So how does this process unravel? The Bank of England have emphasized the dangers of a collapse in second hand car prices and the impact on finance providers, who rely on reselling in the second hand market when customers return cars after three years. Further down the line come dangers to pension funds and other asset holders who have bought the securities based on these car loans if prices collapse, and ultimately passing the risk onto households.

But fundamentally it seems hard to understand how this was not always a likely consequence of a scheme built on asking people to buy seriously upgraded cars in the middle of living standards crisis. The flooding of the second hand market and fall in prices is an effect of the scheme – not the cause of its collapse.

But likewise there will be a corresponding reversal in financial markets. On the 3 July the FT [3] reported Andrew Dennis, a securitisation investor at Aberdeen Asset Management, saying: “We do identify it as a risk point, but it is for sure a brewing risk”. But they had already [2] reported the warnings of an expert on the US market: ‘“It’s a new mini-Big Short,” she says, alluding to traders who made billions by betting on a housing collapse a decade ago’.

Then at the end of July– again with echoes of housing – the FT [5] reported the ratings agencies catching up:

Moody’s has raised the alarm over a wide range of UK consumer loans that are bundled together and sold to institutional investors, underlining how anxiety over a deteriorating economic outlook is spilling into markets. Auto loans, credit cards, buy-to-let mortgages and so-called “non-conforming” mortgages that do not meet high street lending standards were among those that make up asset backed securities and were singled out by the rating agency for a negative outlook.

In the meantime, the impact of financing an increase in car production off the back of an unsustainable rise in lending is beginning to make itself felt in the real world, with a wide range of indicators suggesting that the automotive industry is struggling.

  • 10% decline in new car registrations

The latest (15 August) Bank of England discussion (‘Car finance: what’s new?’, strictly it’s on their blog, ’Bank Underground’), takes a “sharp” fall in demand for new cars as their point of departure. Society for Motor Manufacturers and Traders (SMMT) figures show new car registrations declining by 10% on the year, the steepest decline for at least five years. This is the Bank chart.

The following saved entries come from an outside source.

-- ==== Sys2Proof/Machine/Panel.lean ====
section
/-! DEFINITION. The panel commands as the handler performs them (R159 to R161): checks, effect, and the one reply
staged. Each takes the held command word, whose bytes 1 to 3 are its arguments (R166). -/

namespace Sys2Proof.Machine

/-- A refusal: nothing changes but the reply (R160). -/
def refuse (code : Nat) (r : RefusalStatus) (s : State) : State := stageReply (refusedReply code r) s

/-- An accepted command without results. -/
def accept (code : Nat) (s : State) : State := stageReply (plainReply code) s

/-! Reading commands (R159). -/

/-- NOP: the link counter selected (R35). -/
def commandNop (w : Word32) (s : State) : State :=
  match counterOf s.lc.counters (argument1 w) with
  | some c => stageReply (acceptedReply codeNop 0 c) s
  | none => refuse codeNop .parameter s

/-- STATUS page 0 (R159, R167). -/
def statusPage0 (s : State) : Word32 :=
  acceptedReply codeStatus (joinStateCode s.ae.join)
    (dataOf (presenceCode s.ownEntry.presence + 4 * governingCode (governingKind s.ovs.stack))
      (s.ae.round.toNat % 256))

/-- STATUS pages 1 to 4: a latched value and its validity; the value bytes of an INVALID channel are a free value
(R153, R167; log 10). -/
def statusChannel (reading : Option Word16) (s : State) : State :=
  match reading with
  | some v => stageReply (acceptedReply codeStatus 1 v) s
  | none =>
    stageReply (acceptedReply codeStatus 0 (Config.invalidReading s.freeCount))
      (s.setFreeCount (s.freeCount + 1))

/-- STATUS page 5: the lost counts (R144, R167). -/
def statusLost (s : State) : Word32 :=
  acceptedReply codeStatus 0
    (dataOf (16 * s.eiu.esd.lost + s.eiu.trip.lost) (16 * s.eiu.permit.lost + s.eiu.aux.lost))

/-- STATUS (R159). -/
def commandStatus (w : Word32) (s : State) : State :=
  match argument1 w with
  | 0 => stageReply (statusPage0 s) s
  | 1 => statusChannel s.ae.latched.ch0 s
  | 2 => statusChannel s.ae.latched.ch1 s
  | 3 => statusChannel s.ae.latched.ch2 s
  | 4 => statusChannel s.ae.latched.ch3 s
  | 5 => stageReply (statusLost s) s
  | _ => refuse codeStatus .parameter s

/-- A station's position in the queue, counted from 1, 0 if it holds no entry (R67). -/
def positionOf (queue : List QueueEntry) (a : Address) : Nat :=
  match queue.findIdx? fun q => decide (q.claimant = a) with
  | some k => k + 1
  | none => 0

/-- CONTRACT, half 0: the node's own entry (R67, R167). -/
def contractEntry (s : State) : Word16 :=
  match queueEntryOf s.ae.committed.queue s.address with
  | none => 0
  | some q =>
    dataOf (q.requested % 8 + 8 * (q.granted % 8) + 64 * entryStateCode q.state)
      (positionOf s.ae.committed.queue s.address)

/-- CONTRACT, half 1: the own last verdict and the pending demand (R67, R167). -/
def contractDemand (s : State) : Word16 :=
  dataOf (verdictCode s.ownEntry.verdict + 16 * demandStageCode s.ae.demand.stage)
    (outcomeCode s.ae.demand.outcome)

/-- CONTRACT (R67). -/
def commandContract (w : Word32) (s : State) : State :=
  stageReply
    (acceptedReply codeContract 0 (if argument1 w % 2 = 0 then contractEntry s else contractDemand s)) s

/-- WINDOW: selects an entry and sets the part counter to 0 (R15). -/
def commandWindow (w : Word32) (s : State) : State :=
  match addressOfCode (argument1 w) with
  | some n => accept codeWindow (s.setPp { s.pp with windowIndex := n, part := 0 })
  | none => refuse codeWindow .parameter s

/-- READ part 0 of an entry (R167). -/
def readPart0 (c : Committed) (n : Address) : Word32 :=
  let e := entryOf c.table n
  acceptedReply codeRead (roleCode e.role)
    (dataOf
      (presenceCode e.presence + 4 * (e.heard % 2) + 8 * (e.miss % 4) + 32 * flagBit e.flame
        + 64 * flagBit e.dutyAllowed + 128 * flagBit (holdsStation c.trips n))
      (verdictCode e.verdict + 16 * governingCode e.governing))

/-- READ parts 1 and 2: a figure slot with its age, and a flag of the node in bit 7 (R167; log 16). -/
def readSlot (c : Committed) (n : Address) (slot : Nat) (flag : Bool) : Word32 :=
  let e := entryOf c.table n
  acceptedReply codeRead (shownAge e slot + 4 * flagBit flag) (shownValue e slot)

/-- READ part 3: the duty-holder bit and the unburnt figure, saturated (R167). -/
def readPart3 (c : Committed) (n : Address) : Word32 :=
  acceptedReply codeRead (flagBit (decide (c.duty = some n))) (BitVec.ofNat 16 (min 65535 c.unburnt))

/-- A part of the selected entry, from the committed state as it stands (R15). -/
def readPart (c : Committed) (n : Address) (part : Fin 4) : Word32 :=
  match part with
  | 0 => readPart0 c n
  | 1 => readSlot c n 0 c.offer
  | 2 => readSlot c n 1 c.flaring
  | 3 => readPart3 c n

/-- READ: the current part; the counter advances from 3 to 0 (R15, R159). -/
def commandRead (_w : Word32) (s : State) : State :=
  stageReply (readPart s.ae.committed s.pp.windowIndex s.pp.part) (s.setPp { s.pp with part := s.pp.part + 1 })

/-- EVENTS: the flags, or the masks (R159, R167). -/
def commandEvents (w : Word32) (s : State) : State :=
  stageReply (acceptedReply codeEvents 0 (if argument1 w % 2 = 0 then s.pp.flags else s.pp.masks)) s

/-- ACK: the flags named are cleared, and the flags returned as they then stand (R161). -/
def commandAck (w : Word32) (s : State) : State :=
  let flags := acknowledged s.pp.flags (argumentWord12 w)
  stageReply (acceptedReply codeAck 0 flags) (s.setPp { s.pp with flags })

/-- MASK: all mask bits set to the value, and returned (R161). -/
def commandMask (w : Word32) (s : State) : State :=
  stageReply (acceptedReply codeMask 0 (argumentWord12 w)) (s.setPp { s.pp with masks := argumentWord12 w })

/-! Commands that act on the node (R160). -/

/-- The CLAIM of a demand offered: admitted, the pending demand is QUEUED; refused, it stays IDLE (R64, R65;
log 15). -/
def passDemand (tier : Nat) (s : State) : State :=
  let s := s.setAe { s.ae with lastTier := tier }
  let r := offerFrame { body := s.claimFor tier, originator := .ae, tracked := true, collisions := 0 } s
  if r.1 then
    accept codeDemand
      (r.2.setAe { r.2.ae with demand := { stage := .queued, outcome := r.2.ae.demand.outcome } })
  else refuse codeDemand .busy r.2

/-- DEMAND (R160). -/
def commandDemand (w : Word32) (s : State) : State :=
  if s.role ≠ .consumer then refuse codeDemand .illegal s
  else if inRounds s.ae.join = false then refuse codeDemand .notJoined s
  else if s.ownEntry.presence ≠ .live then refuse codeDemand .notJoined s
  else if (imageDraws s.pp.image).length < argument1 w then refuse codeDemand .parameter s
  else if s.ae.demand.stage ≠ .idle then refuse codeDemand .busy s
  else passDemand (argument1 w) s

/-- The value a panel entry holds: that of LIMIT and FIXED, else 0 (R130, R133). -/
def pushValue (kind : OverrideKind) (v : Word16) : Word16 :=
  match kind with
  | .limit => v
  | .fixed => v
  | .hold | .isolate | .startHold | .esdIsolate | .tripIsolate | .plantTripIsolate | .rejoinHold => 0

/-- A panel entry placed, or refused with PARAMETER where all five entries are the device's (R134). -/
def placePanel (kind : OverrideKind) (v : Word16) (s : State) : State :=
  let r := placeOverride kind (pushValue kind v) s
  if r.1 then accept codePush r.2 else refuse codePush .parameter r.2

/-- PUSH (R133). -/
def commandPush (w : Word32) (s : State) : State :=
  match pushKindOfCode (argument1 w) with
  | none => refuse codePush .illegal s
  | some kind =>
    if kind = .fixed ∧ (s.profileWord 19).toNat < (argumentWord23 w).toNat then refuse codePush .parameter s
    else placePanel kind (argumentWord23 w) s

/-- POP: the newest non-VOID PANEL entry withdrawn, its kind and round pushed returned (R135, R167). -/
def commandPop (_w : Word32) (s : State) : State :=
  match newestPanel s.ovs.stack with
  | none => refuse codePop .sequence s
  | some e =>
    stageReply (acceptedReply codePop (pushCode e.kind) e.round)
      (withStack s (withdrawn (fun x => panelKind x.kind) s.ovs.stack))

/-- The DUTY frame of a HANDOVER offered; refused by the LC, the reply is BUSY (R95, R160). -/
def passHandover (action : DutyAction) (s : State) : State :=
  let r := offerFrame (newFrame (.duty action) .ae) s
  if r.1 then accept codeHandover r.2 else refuse codeHandover .busy r.2

/-- HANDOVER (R95); an argument above 1 is refused after those checks (R166). -/
def commandHandover (w : Word32) (s : State) : State :=
  if inRounds s.ae.join = false then refuse codeHandover .notJoined s
  else if s.role ≠ .flare ∨ s.ae.committed.duty ≠ some s.address then refuse codeHandover .illegal s
  else
    match argument1 w with
    | 0 => passHandover .offer s
    | 1 => passHandover .withdraw s
    | _ => refuse codeHandover .parameter s

/-- The CLEAR of a TRIP-CLEAR offered; refused by the LC, the reply is BUSY and the CLEAR is not held (R160). -/
def passTripClear (target : Address) (s : State) : State :=
  let r := offerFrame (newFrame (.clear target) .ae) s
  if r.1 then accept codeTripClear r.2 else refuse codeTripClear .busy r.2

/-- TRIP-CLEAR (R160). -/
def commandTripClear (w : Word32) (s : State) : State :=
  match addressOfCode (argument1 w) with
  | none => refuse codeTripClear .parameter s
  | some target =>
    if inRounds s.ae.join = false then refuse codeTripClear .notJoined s else settle (passTripClear target s)

/-- RELEASE (R126). -/
def commandRelease (_w : Word32) (s : State) : State :=
  if s.mayRelease then accept codeRelease (deviceWithdraw .startHold s) else refuse codeRelease .notJoined s

/-- RESTART (R125, R160). -/
def commandRestart (_w : Word32) (s : State) : State :=
  if s.ae.join = .profile then refuse codeRestart .sequence s else performRestart (plainReply codeRestart) s

/-- A word stored and its position marked written; with all twenty written the window closes (R118). -/
def storeWord (index : Nat) (v : Word16) (s : State) : State :=
  let s := s.setPp { s.pp with image := s.pp.image.set index v, written := s.pp.written.set index true }
  if s.pp.written.all id then closeWindow s else s

/-- PROFILE-WORD (R118, R119). -/
def commandProfileWord (w : Word32) (s : State) : State :=
  if s.loaderOpen = false then refuse codeProfileWord .sequence s
  else if profileAccepted s.pp.image (argument1 w) (argumentWord23 w) then
    accept codeProfileWord (storeWord (argument1 w) (argumentWord23 w) s)
  else refuse codeProfileWord .parameter s

/-- PROFILE-DONE (R121). -/
def commandProfileDone (_w : Word32) (s : State) : State :=
  if s.loaderOpen then accept codeProfileDone (closeWindow s) else refuse codeProfileDone .sequence s

/-- A code that names no command (R158, R166). -/
def commandIllegal (w : Word32) (s : State) : State := refuse (commandCode w) .illegal s

/-! The rows of the table: the handler takes a held command of that code. -/

/-- NOP. -/
def execNop (s : State) : Answer := .next (takeHeld codeNop commandNop s)
/-- STATUS. -/
def execStatus (s : State) : Answer := .next (takeHeld codeStatus commandStatus s)
/-- CONTRACT. -/
def execContract (s : State) : Answer := .next (takeHeld codeContract commandContract s)
/-- WINDOW. -/
def execWindow (s : State) : Answer := .next (takeHeld codeWindow commandWindow s)
/-- READ. -/
def execRead (s : State) : Answer := .next (takeHeld codeRead commandRead s)
/-- EVENTS. -/
def execEvents (s : State) : Answer := .next (takeHeld codeEvents commandEvents s)
/-- ACK. -/
def execAck (s : State) : Answer := .next (takeHeld codeAck commandAck s)
/-- MASK. -/
def execMask (s : State) : Answer := .next (takeHeld codeMask commandMask s)
/-- DEMAND. -/
def execDemand (s : State) : Answer := .next (takeHeld codeDemand commandDemand s)
/-- PUSH. -/
def execPush (s : State) : Answer := .next (takeHeld codePush commandPush s)
/-- POP. -/
def execPop (s : State) : Answer := .next (takeHeld codePop commandPop s)
/-- HANDOVER. -/
def execHandover (s : State) : Answer := .next (takeHeld codeHandover commandHandover s)
/-- TRIP-CLEAR. -/
def execTripClear (s : State) : Answer := .next (takeHeld codeTripClear commandTripClear s)
/-- RELEASE. -/
def execRelease (s : State) : Answer := .next (takeHeld codeRelease commandRelease s)
/-- RESTART. -/
def execRestart (s : State) : Answer := .next (takeHeld codeRestart commandRestart s)
/-- PROFILE-WORD. -/
def execProfileWord (s : State) : Answer := .next (takeHeld codeProfileWord commandProfileWord s)
/-- PROFILE-DONE. -/
def execProfileDone (s : State) : Answer := .next (takeHeld codeProfileDone commandProfileDone s)

/-- ILLEGAL_COMMAND_CODE: the handler takes a held word whose code names no command (R166). -/
def execIllegalCommandCode (s : State) : Answer :=
  match s.takeable fun c => decide (codeCancel < c) with
  | none => .next s
  | some w => .next (commandIllegal w (emptyHolding s))

end Sys2Proof.Machine
end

The authors also note that SMMT forecasts total new car registrations declining by 2½% in 2017 and a further 4% in 2018.

  • Steepest decline in motor vehicle production since the global recession

In the second quarter of 2017 manufacturing output was back in decline, by 0.6% on the quarter. Within this, manufacturing of motor vehicles declined by 5.8% (accounting for around ¾ of the total decline). The chart below shows the four quarter growth rate at -5.0% in 2017Q2, the steepest annual decline since the global recession.

Motor vehicle production, % 4Q growth

Source: ONS
  • Car retailing and wholesale grinds to a halt.

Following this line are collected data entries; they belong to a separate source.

-- ==== Sys2Proof/Certificates/Slice0/Obligations.lean ====
section
/-! DEFINITION. The statements about the node for the provers. "log n" is notes/assumptions/n.md. -/

open Sys2Proof Sys2Proof.Machine Sys2Proof.Safety

/-! The step and the laws of every state. -/

/-- A step runs the command at the front of the queue on the node with the queue's rest; on an empty queue the clock
goes on by one microsecond (the model's choice, log 2). -/
def Obligations.StepRunsFrontCommand : Prop :=
  (∀ (c : Instr) (s : State) (rest : List Instr),
    step { s with pending := c :: rest } = exec c { s with pending := rest }) ∧
  ∀ s : State, s.pending = [] → step s = .next { s with now := s.now + 1 }

/-- The laws hold at State.reset, and at the end of every hardware reset. -/
def Obligations.LawsHoldAtReset : Prop :=
  lawful State.reset ∧ profileLaw State.reset.pp.image ∧
  ∀ (address : Address) (role1 role0 : Bool) (inputs : InputLevels) (s : State),
    ∃ t, exec (.hardwareReset address role1 role0 inputs) s = .next t ∧ lawful t ∧ profileLaw t.pp.image

/-- Every step that answers a next state keeps the laws: capacities, the Override Stack's law, what a node may put on
the link, at most one MARK queued and one STATUS waiting (log 28 for a MARK on the line), round numbers, timers, the
divergence cap. -/
def Obligations.StepKeepsLaws : Prop :=
  ∀ s t : State, lawful s → step s = .next t → lawful t

/-- Every step keeps the law of the profile image (R119). -/
def Obligations.StepKeepsProfileLaw : Prop :=
  ∀ s t : State, profileLaw s.pp.image → step s = .next t → profileLaw t.pp.image

/-! Hardware reset. -/

/-- The state that hardware reset leaves, as R117 lists it with the values of R16, R34, R36, R37, R48, R68, R87, R98,
R116, R118, R120, R142, R150, R154 and R162. The last demanded tier and the own placed burn (log 20) and the queue of
commands (log 25) have no value in the spec: those are the model's, and so is the count of free values, which is kept
(log 10). -/
def Obligations.HardwareResetLeaves : Prop :=
  ∀ (address : Address) (role1 role0 : Bool) (pins : InputLevels) (s : State),
    let role : Role := match role1, role0 with
      | false, false => .producer
      | false, true => .store
      | true, false => .consumer
      | true, true => .flare
    let cleared : Entry :=
      { presence := .absent, role := none, heard := 0, miss := 0, verdict := .none,
        figures := List.replicate 8 { value := 0, age := 3 }, governing := .none, flame := false, dutyAllowed := false }
    let noChannels : Channels := { ch0 := none, ch1 := none, ch2 := none, ch3 := none }
    let rested := fun (pin : Bool) => ({ pin, reference := pin, latch := false, lost := 0 } : EventInput)
    exec (.hardwareReset address role1 role0 pins) s = .next
      { address
        role
        lc :=
          { queue := [], onLine := none, lastSender := 15, muted := false
            counters :=
              { framesGood := 0, crcErrors := 0, collisions := 0, discards := 0, duplicateMarks := 0, roundSlips := 0 }
            line := .quiet 0 none }
        ae :=
          { join := .profile, round := 0, roundTimer := .stopped, silenceTimer := .stopped, journal := []
            committed :=
              { table := List.replicate 16 cleared, queue := [], duty := none, offer := false, trips := 0,
                flaring := false, unburnt := 0 }
            digest := 0, ownBurn := 0, cap := none, ownLive := false, announced := false, plantTrip := false
            demand := { stage := .idle, outcome := .verdict .none }, lastTier := 0, hold := [], latched := noChannels }
        ttu := { phase := .idle, attempts := 0, buffer := [], answerTimer := .stopped, stallTimer := .stopped }
        ovs :=
          { stack :=
              [{ kind := .startHold, value := 0, captured := 0, round := 0, void := false, expiries := 0 }] }
        vd :=
          { baseSetpoint := 0, target := 0, applied := 0, lead := false, period := 20, nextPeriod := 20,
            periodStart := 0 }
        eiu :=
          { esd := rested pins.esd, trip := rested pins.trip, permit := rested pins.permit
            aux := { rested pins.aux with reference := pins.aux && decide (role ≠ .flare) }
            wait := if role = .flare ∧ pins.aux = true then .running 0 else .stopped
            flame := false, tripOutstanding := false }
        smp :=
          { history := [], smoothed := noChannels, scanning := none, nextScan := 0, span0 := 1000, span2 := 100,
            span3 := 1000 }
        pp :=
          { image :=
              [if role = .flare then 4 else 0, 20, 1000, 1000, 100, 1000, 100, 0, 0, 0, 0, 45, 1000, 30 * 256 + 70,
                90 * 256 + 20, 500, 500, 0x0698, 0, 1023]
            written := List.replicate 20 false, windowOpen := true, windowIndex := 0, part := 0, flags := 0
            masks := 0xFFFF, levels := 0x0698, holding := none, reply := none, outcome := none, sequenceMark := false
            overrunMark := false
            exchange := if s.pp.exchange = .none then .none else .voided }
        now := 0
        freeCount := s.freeCount
        pending := s.pending }

/-! Formats. -/

/-- R20, R163, R164: every frame a node can send is judged good from its characters, with its sender, header round and
contents unchanged; which characters are good; and what a good frame carries. A good frame of another kind than STATUS is
the frame a node would send with those contents, character by character; in a STATUS the bits without a meaning and the
value of an absent figure are free. -/
def Obligations.FrameRoundTrip : Prop :=
  (∀ (sender : Address) (round : Word16) (body : FrameBody), sendable body →
    judgeFrame (frameChars sender round body) false = some { sender, round, body }) ∧
  ∀ (chars : List Byte) (framingError : Bool),
    (judgeFrame chars framingError ≠ none ↔ goodChars chars framingError) ∧
    ∀ f, judgeFrame chars framingError = some f →
      f.sender.val = (byteAt chars 0).toNat % 16 ∧ f.round = wordAt chars 1 ∧
      kindCode f.body = (byteAt chars 0).toNat / 16 ∧
      ((∀ b, f.body ≠ .status b) → frameChars f.sender f.round f.body = chars) ∧
      ∀ b, f.body = .status b →
        roleCode (some b.role) = (byteAt chars 4).toNat ∧ b.digest = wordAt chars 5 ∧
        governingCode b.governing = (byteAt chars 7).toNat ∧ b.flame = (byteAt chars 8).getLsbD 0 ∧
        b.dutyAllowed = (byteAt chars 8).getLsbD 1 ∧ b.figures.length = (slotWidths b.role).length ∧
        ∀ k < b.figures.length,
          let place := 10 + ((slotWidths b.role).take k).sum
          b.figures.getD k none =
            if (byteAt chars 9).getLsbD k = true then
              some (if (slotWidths b.role).getD k 0 = 1 then (byteAt chars place).setWidth 16 else wordAt chars place)
            else none

/-- R99, R165: a station record and a queue record of the snapshot body give back the entries they were written from, and
the body of a committed state, the misc record in it, the state. The unburnt figure, which is not in the body, is 0 until
the load computes it afresh (LastBlockLoads). -/
def Obligations.SnapshotRecordsRoundTrip : Prop :=
  (∀ e : Entry, entryInRange e → (stationRecord e).length = 16 ∧ loadedEntry (stationRecord e) = e) ∧
  (∀ q : QueueEntry, queueEntryInRange q → (queueRecord q).length = 19 ∧ loadedQueueEntry (queueRecord q) = q) ∧
  ∀ c : Committed, c.table.length = 16 → (∀ e ∈ c.table, entryInRange e) → c.queue.length ≤ 12 →
    (∀ q ∈ c.queue, queueEntryInRange q) →
    let body := snapshotBody c
    body.length = 262 + 19 * c.queue.length ∧ (byteAt body 261).toNat = c.queue.length ∧
      loadedState body = { c with unburnt := 0 }

/-! The link. -/

/-- FRAME_START and START_BIT_DETECTED. At the first moment of R24 that has not passed, the head of the queue goes on
the line, its round and CRC filled then (R19); the rank is computed from L as it stood at three slots of quiet. A
moment that is now may be let pass (log 23), and the clock moves to the moment (log 2). A start bit of another frame
begins one or goes on with the one that has not ended (R17). Both hold the silence timer of a LISTENING node (R123).
-/
def Obligations.FrameStartSendsHead : Prop :=
  ∀ s : State, s.lc.onLine = none →
    let holding : AllocationEngine :=
      { s.ae with silenceTimer := if s.ae.join = .listening then .held else s.ae.silenceTimer }
    (∀ (q : QueuedFrame) (rest : List QueuedFrame) (since k : Nat) (view : Option Address),
      s.lc.queue = q :: rest → s.lc.line = .quiet since view → admits s.ae.join s.lc.muted q.body = true →
      let slots := 3 + (s.address - view.getD s.lc.lastSender - 1).val + 16 * k
      let now := since + 250 * slots
      let round : Word16 :=
        if s.ae.round = 0 then 0
        else if q.body = .mark then (if s.ae.round = 0xFFFF then 1 else s.ae.round + 1)
        else s.ae.round
      s.now ≤ now → (k ≠ 0 → since + 250 * (slots - 16) ≤ s.now) →
      exec (.frameStart slots) s = .next
        { s with
          now
          lc :=
            { s.lc with
              onLine := some { round, chars := frameChars s.address round q.body }, line := .busy now now .begun }
          ae := holding }) ∧
    (∀ since view, s.lc.line = .quiet since view →
      exec .startBitDetected s = .next { s with lc := { s.lc with line := .busy s.now s.now .nothing }, ae := holding }) ∧
    ∀ first last own, s.lc.line = .busy first last own →
      exec .startBitDetected s = .next { s with lc := { s.lc with line := .busy first s.now own }, ae := holding }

Aside from car production, car sales contribute to the UK economy through the activities of retailers and wholesalers (the ONS measure also includes services provided by garages). Between 2012 and 2016 annual growth averaged 9%; in 2016 Q2, growth was 0.6 per cent.

Retail and Wholesale of cars, % 4Q growth

Source: ONS
  •  Capital investment in motor vehicle (and engineering) industries collapses

In the year to the first quarter of 2017, investment in engineering and vehicles industries fell by 18.6%, marginally less terrible than the 24.1% decline in 2016Q4. The 2016 figure was significantly below the worse annual decline in the global recession. The suggestion is a severe failure of confidence in these industries.

Investment in engineering and vehicles industries, % 4Q growth

Source: ONS
  •  Exports in decline, imports on the verge

Registrations and retailing figures suggests domestic demand is contracting. In parallel imports of motor vehicles slowed to 2.5% in the latest quarter, having averaged 16% over the previous four years. But export growth has taken an even bigger hit, declining by 4.9% in the year to 2017Q2.

Trade, % four quarter growth

Source: ONS

This suggests a wider international decline, which is likely consistent with financial arrangements not being unique to the UK.

There are other things going on of course. For one imports and exports are partly related, with supply chains operating across more than one country. For two various other domestic factors are likely to be hitting demand, notably the fall in real wages but also behavior in response to the government removing green subsidies and putting up vehicle excise duty. Then there is Brexit, and the associated movements in the exchange rate and potential withdrawal of foreign direct investment. One point is clear, the fall in the exchange rate does not seem to be helping UK car manufacturers. 

  • Highest new car price inflation since 2011

In July new car price inflation of 3.5% was up 1.0 ppts on June, and the highest rate since 2011. Used car price deflation turned more sharply negative, with inflation of -3.1% in July following -2.3% in June, and the highest fall for six month. Rising prices for new cars might be an inevitable consequence of financing difficulties translating into rising costs (as well as the exchange rate). But they are unlikely to help the situation.

Car price inflation, CPI %

Source: ONS


These are very worrying developments. The strength of the car industry in recent years has been a significant success story of the British economy. It shows what can be achieved when demand is in place, even if fostered by ad hoc means – before financial engineering were the ‘scrappage schemes’ that governments put in place in the wake of the global recession. Even now, manufacturers continue to innovate. Ford have just announced a new scrappage scheme, offering cash incentives for trading-in polluting cars for purchase plans on new efficient, low-emission vehicles.

Something in all this seems very familiar. The Bank’s blog closes rather dismally.

As amounts of consumer credit increase, so do the risks to the finance providers. Most car finance is provided by non-banks, which are not regulated. These developments make the industry increasingly vulnerable  to shocks.

These inherent vulnerabilities in financial arrangements are plainly now having a impact on the real business of manufacturing cars.

Once more you are left knowing wondering why economic activity is hostage to (apparently unregulated) financial alchemy. The car industry proves that there is no shortage of capability in the real economy. There must be a different way to a stronger economy, one that permits higher demand, higher wages and higher production to go hand in hand in a sustainable way.

In the meantime, “Car trouble, oh yeah”.


[1] Sub-prime cars: are car loans driving us towards the next financial crash?, 10 February 2017, Patrick Collinson, Guardian

[2] Debt pile-up in US car market sparks subprime fear, May 30, 2017, Ben McLannahan, Financial Times

[3] Investors increasingly wary of car loan bonds, July 3, 2017, Thomas Hale, Financial Times

[4] Warning signs emerge in the UK car loan market, July 9, 2017, Emma Dunkley and Martin Arnold, Financial Times

[5] Outlook darkens for UK debt collateral, July 31, 2017, Thomas Hale, Financial Times


One Response to Car trouble? Sub-prime auto lending hits the real world

  1. James Griffiths
    Aug 25th 2017, 7:33 am

    So if the sales of new cars is in decline …. how is the second hand market going to collapse? There’s not the level of almost new second hand cars about, so they’re going to be at a premium. The knock on effect will be the second hand car prices will raise, even the 200 quid shed will rise in price. Or are we blaming Brexit for destroying the laws of supply and demand too?